▶ _Exercise objective_:
The response should hold each line from the entries below where "beginTurn" is found.

____ Supplied records

/-! ### Every step, every run -/

/-- From `s` to `t` the events `es` are recorded: an UPDATE is among them, or no frame is and `t` is quiet (R109). -/
structure QuietUntilUpdate (s t : State) (es : List Event) : Prop where
  history : t.history = s.history ++ es
  silent : Event.cmd .update ∈ es ∨ (Quiet t ∧ framesOf es = [])

theorem QuietUntilUpdate.of_no_frame (q : Quiet t) (hhist : t.history = s.history ++ es) (hes : framesOf es = []) :
    QuietUntilUpdate s t es :=
  ⟨hhist, .inr ⟨q, hes⟩⟩

theorem QuietUntilUpdate.of_same_history (q : Quiet t) (hhist : t.history = s.history) : QuietUntilUpdate s t [] :=
  .of_no_frame q (by rw [hhist, List.append_nil]) rfl

/-- In timer mode every TICK is refused, and only an UPDATE arms the timer without a log-off pending. -/
theorem Quiet.hostEffect {i : Instr} (q : Quiet s) (e : HostEffect s i t) : ∃ es, QuietUntilUpdate s t es := by
  have not_polled : s.cfg.driveMode ≠ .polled := by simp [q.timer_mode]
  cases e with
  | refused _ r => exact ⟨[.refused r], .of_no_frame (q.of_same rfl rfl rfl rfl) rfl rfl⟩
  | init hu => exact absurd hu q.initialized
  | setDisplay => exact ⟨[.cmd .setDisplay], .of_no_frame (q.of_same rfl rfl rfl rfl) rfl rfl⟩
  | updatePolled | updateTimer => exact ⟨[.cmd .update], rfl, .inl (by simp)⟩
  | clear => exact ⟨[.cmd .clear], .of_no_frame (q.of_same rfl rfl rfl rfl) rfl rfl⟩
  | logOff hu hm => exact ⟨[.cmd .logOff], .of_no_frame (quiet_logOff hm hu) rfl rfl⟩
  | power on =>
    exact ⟨[.emit .blankN (!!on), .cmd .power], .of_no_frame (q.of_same rfl rfl rfl rfl) (by simp) rfl⟩
  | held _ hm | early _ hm | frame _ _ hm => exact absurd hm not_polled

/-- A firing is pending only while the timer is armed (10_state.md R28), so its service sees the log-off. -/
theorem Quiet.stepEffect (hinv : Invariants s) (q : Quiet s) (e : StepEffect s t) : ∃ es, QuietUntilUpdate s t es := by
  cases e with
  | reserved r => exact ⟨[.refused r], .of_no_frame (q.of_same rfl rfl rfl rfl) rfl rfl⟩
  | host i op ps _ _ e =>
    have turn : Quiet { s.beginTurn with port := ps } := q.of_same rfl rfl rfl rfl
    obtain ⟨es, history, silent⟩ := turn.hostEffect e
    exact ⟨es, history, silent⟩
  | tornDown => exact ⟨[], .of_same_history ⟨q.timer_mode, by simp, by simp⟩ rfl⟩
  | frame g hf _ hl =>
    have pending := q.armed_pending (hinv.armed_of_pending hf)
    rw [hl] at pending
    cases pending
  | pin =>
    obtain ⟨p, b, hhist⟩ := pinEvent_history s.beginTurn
    have frame := pinEvent_frame s.beginTurn
    exact ⟨[.emit p b], .of_no_frame
      (q.of_same (by rw [frame]; rfl) (by rw [frame]; rfl) (by rw [frame]; rfl) (by rw [frame]; rfl)) hhist rfl⟩
  | held | passed | fired => exact ⟨[], .of_same_history (q.of_same rfl rfl rfl rfl) rfl⟩

theorem run_history (n : Nat) (h : Host.Core.run Sys2Proof.core n s = .next t) : ∃ es, t.history = s.history ++ es := by
  induction n generalizing s with
  | zero => cases h; exact ⟨[], (List.append_nil _).symm⟩
  | succ n ih =>
    obtain ⟨u, hstep, hrun⟩ := run_succ_next.mp h
    obtain ⟨es, first⟩ := (step_effect hstep).2.records
    obtain ⟨fs, rest⟩ := ih hrun
    exact ⟨es ++ fs, by rw [rest, first.history, List.append_assoc]⟩

theorem Quiet.run (n : Nat) (hinv : Invariants s) (q : Quiet s) (h : Host.Core.run Sys2Proof.core n s = .next t) :
    ∃ es, QuietUntilUpdate s t es := by
  induction n generalizing s with
  | zero => cases h; exact ⟨[], .of_same_history q rfl⟩
  | succ n ih =>
    obtain ⟨u, hstep, hrun⟩ := run_succ_next.mp h
    obtain ⟨es, first, update | ⟨quiet, frameless⟩⟩ := q.stepEffect hinv (step_effect hstep).2
    · obtain ⟨fs, rest⟩ := run_history n hrun
      exact ⟨es ++ fs, by rw [rest, first, List.append_assoc], .inl (List.mem_append_left fs update)⟩
    · obtain ⟨fs, rest, silent⟩ := ih (stepKeepsTheInvariants s u hinv hstep) quiet hrun
      exact ⟨es ++ fs, by rw [rest, first, List.append_assoc],
        silent.imp (List.mem_append_right es) fun ⟨qt, hfs⟩ => ⟨qt, by rw [framesOf_append, frameless, hfs]; rfl⟩⟩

________

▶ _Result_:
    have turn : Quiet { s.beginTurn with port := ps } := q.of_same rfl rfl rfl rfl
    obtain ⟨p, b, hhist⟩ := pinEvent_history s.beginTurn
    have frame := pinEvent_frame s.beginTurn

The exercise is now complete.